■ Problem to solve
Using the listing below, set down each line from the line containing "message (R235). -/" through the line containing "let last := d.get", both ends included, exactly and with nothing added.

■ Data provided
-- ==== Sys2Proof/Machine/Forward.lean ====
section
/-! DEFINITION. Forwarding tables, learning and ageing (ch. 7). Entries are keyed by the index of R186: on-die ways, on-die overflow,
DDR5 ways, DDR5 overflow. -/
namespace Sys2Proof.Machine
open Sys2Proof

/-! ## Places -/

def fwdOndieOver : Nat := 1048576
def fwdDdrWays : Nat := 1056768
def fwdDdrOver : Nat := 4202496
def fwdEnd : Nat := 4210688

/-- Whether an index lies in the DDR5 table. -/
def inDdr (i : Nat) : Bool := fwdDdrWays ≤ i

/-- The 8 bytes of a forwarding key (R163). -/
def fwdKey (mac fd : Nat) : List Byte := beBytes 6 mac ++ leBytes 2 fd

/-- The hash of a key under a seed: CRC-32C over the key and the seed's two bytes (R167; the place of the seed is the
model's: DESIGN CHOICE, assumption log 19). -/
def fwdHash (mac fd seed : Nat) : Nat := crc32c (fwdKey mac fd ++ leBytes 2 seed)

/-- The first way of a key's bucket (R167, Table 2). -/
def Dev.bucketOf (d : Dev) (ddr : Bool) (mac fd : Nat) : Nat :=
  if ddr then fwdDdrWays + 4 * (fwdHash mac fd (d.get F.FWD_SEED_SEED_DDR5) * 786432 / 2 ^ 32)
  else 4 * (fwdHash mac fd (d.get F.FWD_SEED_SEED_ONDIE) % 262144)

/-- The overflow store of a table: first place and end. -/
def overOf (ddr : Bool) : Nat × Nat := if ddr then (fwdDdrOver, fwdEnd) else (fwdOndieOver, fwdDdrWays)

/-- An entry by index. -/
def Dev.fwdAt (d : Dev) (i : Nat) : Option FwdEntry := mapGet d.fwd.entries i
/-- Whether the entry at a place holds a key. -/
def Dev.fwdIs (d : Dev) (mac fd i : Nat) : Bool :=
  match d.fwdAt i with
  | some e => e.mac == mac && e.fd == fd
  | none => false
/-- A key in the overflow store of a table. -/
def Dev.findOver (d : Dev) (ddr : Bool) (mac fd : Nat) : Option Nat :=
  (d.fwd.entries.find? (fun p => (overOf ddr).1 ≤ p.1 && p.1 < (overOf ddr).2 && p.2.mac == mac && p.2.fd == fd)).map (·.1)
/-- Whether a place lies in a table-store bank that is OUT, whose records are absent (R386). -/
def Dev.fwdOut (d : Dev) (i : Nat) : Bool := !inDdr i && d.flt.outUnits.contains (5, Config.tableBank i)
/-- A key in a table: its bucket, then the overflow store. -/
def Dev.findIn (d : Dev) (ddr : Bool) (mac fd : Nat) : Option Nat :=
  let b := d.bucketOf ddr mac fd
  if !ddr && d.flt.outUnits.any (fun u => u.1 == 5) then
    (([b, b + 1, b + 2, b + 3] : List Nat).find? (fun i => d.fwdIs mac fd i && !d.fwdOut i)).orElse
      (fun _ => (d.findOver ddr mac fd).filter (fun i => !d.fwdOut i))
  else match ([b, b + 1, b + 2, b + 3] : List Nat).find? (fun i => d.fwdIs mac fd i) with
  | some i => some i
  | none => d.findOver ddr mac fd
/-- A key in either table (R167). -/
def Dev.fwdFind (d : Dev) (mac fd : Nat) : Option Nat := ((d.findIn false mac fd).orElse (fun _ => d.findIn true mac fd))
---
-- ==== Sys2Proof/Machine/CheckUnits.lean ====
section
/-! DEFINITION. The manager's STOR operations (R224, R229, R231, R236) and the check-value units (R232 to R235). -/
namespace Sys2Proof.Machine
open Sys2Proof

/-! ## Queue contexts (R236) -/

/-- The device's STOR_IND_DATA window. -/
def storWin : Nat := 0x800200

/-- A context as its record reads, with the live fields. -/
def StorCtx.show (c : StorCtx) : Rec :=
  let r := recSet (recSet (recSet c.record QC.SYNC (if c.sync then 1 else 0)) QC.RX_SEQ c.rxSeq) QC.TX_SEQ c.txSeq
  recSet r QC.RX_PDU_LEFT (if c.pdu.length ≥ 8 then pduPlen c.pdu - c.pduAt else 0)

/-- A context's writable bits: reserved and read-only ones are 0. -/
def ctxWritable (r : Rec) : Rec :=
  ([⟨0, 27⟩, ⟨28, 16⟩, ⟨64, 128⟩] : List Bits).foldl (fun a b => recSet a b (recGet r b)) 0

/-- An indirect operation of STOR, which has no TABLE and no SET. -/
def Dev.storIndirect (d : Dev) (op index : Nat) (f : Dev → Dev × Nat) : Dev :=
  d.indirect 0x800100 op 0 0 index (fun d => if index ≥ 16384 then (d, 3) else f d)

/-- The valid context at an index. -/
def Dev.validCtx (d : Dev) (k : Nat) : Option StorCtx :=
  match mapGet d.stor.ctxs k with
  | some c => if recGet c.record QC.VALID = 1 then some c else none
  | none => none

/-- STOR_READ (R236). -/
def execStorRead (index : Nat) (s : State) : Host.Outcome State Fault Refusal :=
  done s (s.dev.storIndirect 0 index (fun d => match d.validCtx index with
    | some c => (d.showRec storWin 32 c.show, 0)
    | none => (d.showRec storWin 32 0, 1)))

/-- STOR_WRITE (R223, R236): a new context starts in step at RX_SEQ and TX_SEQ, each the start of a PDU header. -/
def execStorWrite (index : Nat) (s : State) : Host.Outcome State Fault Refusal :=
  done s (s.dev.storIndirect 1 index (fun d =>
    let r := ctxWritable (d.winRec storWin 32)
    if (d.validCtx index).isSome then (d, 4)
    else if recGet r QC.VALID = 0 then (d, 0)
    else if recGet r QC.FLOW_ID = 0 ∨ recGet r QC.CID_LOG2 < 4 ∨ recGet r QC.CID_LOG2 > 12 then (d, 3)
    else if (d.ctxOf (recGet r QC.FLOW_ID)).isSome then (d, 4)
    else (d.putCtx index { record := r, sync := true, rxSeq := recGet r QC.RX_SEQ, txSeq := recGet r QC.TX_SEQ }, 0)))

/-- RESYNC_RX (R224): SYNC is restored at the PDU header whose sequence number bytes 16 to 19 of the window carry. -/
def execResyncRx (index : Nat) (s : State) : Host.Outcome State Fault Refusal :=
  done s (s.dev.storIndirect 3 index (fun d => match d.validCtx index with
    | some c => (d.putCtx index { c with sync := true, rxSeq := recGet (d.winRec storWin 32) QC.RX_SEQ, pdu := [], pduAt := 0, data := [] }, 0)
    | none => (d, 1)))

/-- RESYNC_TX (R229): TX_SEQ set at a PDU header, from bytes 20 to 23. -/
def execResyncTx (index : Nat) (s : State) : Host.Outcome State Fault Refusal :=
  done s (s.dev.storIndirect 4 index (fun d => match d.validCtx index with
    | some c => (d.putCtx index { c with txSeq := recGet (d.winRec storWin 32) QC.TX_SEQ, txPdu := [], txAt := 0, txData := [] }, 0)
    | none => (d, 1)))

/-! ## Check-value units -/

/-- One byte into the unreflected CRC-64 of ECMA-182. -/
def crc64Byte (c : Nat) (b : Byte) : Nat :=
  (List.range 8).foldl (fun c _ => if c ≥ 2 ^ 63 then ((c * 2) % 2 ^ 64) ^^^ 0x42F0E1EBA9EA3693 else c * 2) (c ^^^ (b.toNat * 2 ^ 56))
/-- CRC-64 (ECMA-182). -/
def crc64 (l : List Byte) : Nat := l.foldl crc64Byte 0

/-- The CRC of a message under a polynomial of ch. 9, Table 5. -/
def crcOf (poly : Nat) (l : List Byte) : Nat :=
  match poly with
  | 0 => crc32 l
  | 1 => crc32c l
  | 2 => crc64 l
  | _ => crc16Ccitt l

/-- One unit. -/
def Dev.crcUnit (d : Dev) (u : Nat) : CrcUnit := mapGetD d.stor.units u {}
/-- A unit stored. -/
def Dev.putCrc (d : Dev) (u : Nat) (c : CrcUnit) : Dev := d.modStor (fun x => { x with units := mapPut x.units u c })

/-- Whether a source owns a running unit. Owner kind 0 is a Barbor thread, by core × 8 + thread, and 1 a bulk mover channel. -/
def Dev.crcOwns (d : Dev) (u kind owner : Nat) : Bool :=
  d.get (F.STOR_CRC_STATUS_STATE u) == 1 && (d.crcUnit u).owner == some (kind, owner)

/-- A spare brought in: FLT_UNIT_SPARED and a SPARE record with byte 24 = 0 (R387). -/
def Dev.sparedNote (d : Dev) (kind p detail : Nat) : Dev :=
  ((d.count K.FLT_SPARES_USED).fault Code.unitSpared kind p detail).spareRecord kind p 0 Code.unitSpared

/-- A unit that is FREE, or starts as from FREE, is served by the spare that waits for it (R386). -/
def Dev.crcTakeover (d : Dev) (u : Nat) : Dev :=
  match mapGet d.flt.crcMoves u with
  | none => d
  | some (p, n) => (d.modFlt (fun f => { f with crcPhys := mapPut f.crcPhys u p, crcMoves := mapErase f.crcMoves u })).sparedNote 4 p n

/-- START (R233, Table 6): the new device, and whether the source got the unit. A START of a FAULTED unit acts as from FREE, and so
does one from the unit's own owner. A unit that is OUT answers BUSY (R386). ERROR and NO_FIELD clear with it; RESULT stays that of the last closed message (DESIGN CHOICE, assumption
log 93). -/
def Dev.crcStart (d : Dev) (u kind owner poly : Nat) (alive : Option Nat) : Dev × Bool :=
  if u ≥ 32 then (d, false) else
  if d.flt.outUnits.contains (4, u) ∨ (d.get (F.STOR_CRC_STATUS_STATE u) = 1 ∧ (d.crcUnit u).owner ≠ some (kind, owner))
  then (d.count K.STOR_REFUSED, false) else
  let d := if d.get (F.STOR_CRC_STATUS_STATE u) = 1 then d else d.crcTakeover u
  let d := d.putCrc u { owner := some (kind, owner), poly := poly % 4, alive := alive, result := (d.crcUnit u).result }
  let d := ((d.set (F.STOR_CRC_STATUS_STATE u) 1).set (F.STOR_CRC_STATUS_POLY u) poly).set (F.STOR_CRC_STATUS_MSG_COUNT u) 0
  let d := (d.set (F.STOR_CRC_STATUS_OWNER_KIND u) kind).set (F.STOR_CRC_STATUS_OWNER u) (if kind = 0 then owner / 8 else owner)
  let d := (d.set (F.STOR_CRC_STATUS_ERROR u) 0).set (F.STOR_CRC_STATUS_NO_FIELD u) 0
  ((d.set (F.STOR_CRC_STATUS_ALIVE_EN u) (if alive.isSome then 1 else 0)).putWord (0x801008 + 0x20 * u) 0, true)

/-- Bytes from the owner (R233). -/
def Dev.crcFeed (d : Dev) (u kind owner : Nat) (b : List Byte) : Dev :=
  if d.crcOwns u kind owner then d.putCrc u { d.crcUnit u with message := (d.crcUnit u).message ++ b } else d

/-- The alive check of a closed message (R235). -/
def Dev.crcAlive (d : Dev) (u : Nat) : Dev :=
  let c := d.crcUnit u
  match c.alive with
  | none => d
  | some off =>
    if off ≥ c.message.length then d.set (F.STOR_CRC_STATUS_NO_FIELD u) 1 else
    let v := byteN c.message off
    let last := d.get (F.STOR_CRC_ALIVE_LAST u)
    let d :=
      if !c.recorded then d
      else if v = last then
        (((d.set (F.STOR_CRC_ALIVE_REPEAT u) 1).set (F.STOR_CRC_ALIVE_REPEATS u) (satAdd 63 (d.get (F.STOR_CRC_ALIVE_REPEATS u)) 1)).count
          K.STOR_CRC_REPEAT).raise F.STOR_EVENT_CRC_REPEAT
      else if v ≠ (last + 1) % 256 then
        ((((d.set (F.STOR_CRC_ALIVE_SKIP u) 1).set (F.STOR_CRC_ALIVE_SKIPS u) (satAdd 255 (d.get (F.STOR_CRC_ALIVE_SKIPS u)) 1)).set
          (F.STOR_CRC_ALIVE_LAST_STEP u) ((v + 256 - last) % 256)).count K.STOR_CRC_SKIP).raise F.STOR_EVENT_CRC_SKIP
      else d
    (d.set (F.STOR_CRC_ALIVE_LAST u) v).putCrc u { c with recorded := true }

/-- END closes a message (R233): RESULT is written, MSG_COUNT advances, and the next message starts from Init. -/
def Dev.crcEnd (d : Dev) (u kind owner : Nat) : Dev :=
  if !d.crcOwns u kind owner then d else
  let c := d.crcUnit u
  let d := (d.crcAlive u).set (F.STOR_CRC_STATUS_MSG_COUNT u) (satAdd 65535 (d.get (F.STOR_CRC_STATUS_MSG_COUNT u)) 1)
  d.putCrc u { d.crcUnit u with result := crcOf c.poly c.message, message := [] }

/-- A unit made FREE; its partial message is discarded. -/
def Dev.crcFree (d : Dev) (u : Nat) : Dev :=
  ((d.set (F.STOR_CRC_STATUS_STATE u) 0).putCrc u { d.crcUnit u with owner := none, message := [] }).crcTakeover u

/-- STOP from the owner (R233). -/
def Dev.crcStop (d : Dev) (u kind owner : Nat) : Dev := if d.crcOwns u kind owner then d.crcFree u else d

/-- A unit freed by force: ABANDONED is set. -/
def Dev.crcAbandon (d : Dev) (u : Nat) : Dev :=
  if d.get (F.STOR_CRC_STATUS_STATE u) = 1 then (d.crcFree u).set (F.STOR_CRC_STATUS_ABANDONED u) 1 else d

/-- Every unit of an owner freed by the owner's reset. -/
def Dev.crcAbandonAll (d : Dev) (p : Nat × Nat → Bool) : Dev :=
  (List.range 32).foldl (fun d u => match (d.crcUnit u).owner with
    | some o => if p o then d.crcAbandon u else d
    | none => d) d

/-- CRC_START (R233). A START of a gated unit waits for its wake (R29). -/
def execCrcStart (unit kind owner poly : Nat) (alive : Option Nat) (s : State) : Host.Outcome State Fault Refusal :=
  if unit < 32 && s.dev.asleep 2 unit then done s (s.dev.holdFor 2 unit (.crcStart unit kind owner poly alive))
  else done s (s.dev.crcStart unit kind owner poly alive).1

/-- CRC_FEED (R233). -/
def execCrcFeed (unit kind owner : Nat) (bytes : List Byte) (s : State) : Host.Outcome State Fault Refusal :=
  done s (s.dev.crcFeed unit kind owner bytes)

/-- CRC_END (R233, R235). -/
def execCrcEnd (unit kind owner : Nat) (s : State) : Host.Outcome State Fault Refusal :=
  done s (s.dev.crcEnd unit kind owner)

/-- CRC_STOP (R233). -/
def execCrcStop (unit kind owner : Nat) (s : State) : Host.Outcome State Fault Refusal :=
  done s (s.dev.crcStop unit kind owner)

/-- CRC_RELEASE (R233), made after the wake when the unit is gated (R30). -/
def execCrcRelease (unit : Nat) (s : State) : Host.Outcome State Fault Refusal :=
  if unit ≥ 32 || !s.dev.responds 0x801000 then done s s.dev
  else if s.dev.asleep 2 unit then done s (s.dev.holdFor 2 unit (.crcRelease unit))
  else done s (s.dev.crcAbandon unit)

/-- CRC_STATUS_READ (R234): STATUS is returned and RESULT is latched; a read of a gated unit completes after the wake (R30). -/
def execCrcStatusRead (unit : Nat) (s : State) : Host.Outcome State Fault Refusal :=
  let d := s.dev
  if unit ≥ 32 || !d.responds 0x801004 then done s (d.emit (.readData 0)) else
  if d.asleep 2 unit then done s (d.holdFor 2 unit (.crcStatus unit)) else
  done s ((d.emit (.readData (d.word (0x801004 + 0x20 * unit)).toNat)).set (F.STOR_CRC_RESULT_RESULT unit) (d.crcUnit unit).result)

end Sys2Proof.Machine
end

■ Your solution
/-- The alive check of a closed message (R235). -/
def Dev.crcAlive (d : Dev) (u : Nat) : Dev :=
  let c := d.crcUnit u
  match c.alive with
  | none => d
  | some off =>
    if off ≥ c.message.length then d.set (F.STOR_CRC_STATUS_NO_FIELD u) 1 else
    let v := byteN c.message off
    let last := d.get (F.STOR_CRC_ALIVE_LAST u)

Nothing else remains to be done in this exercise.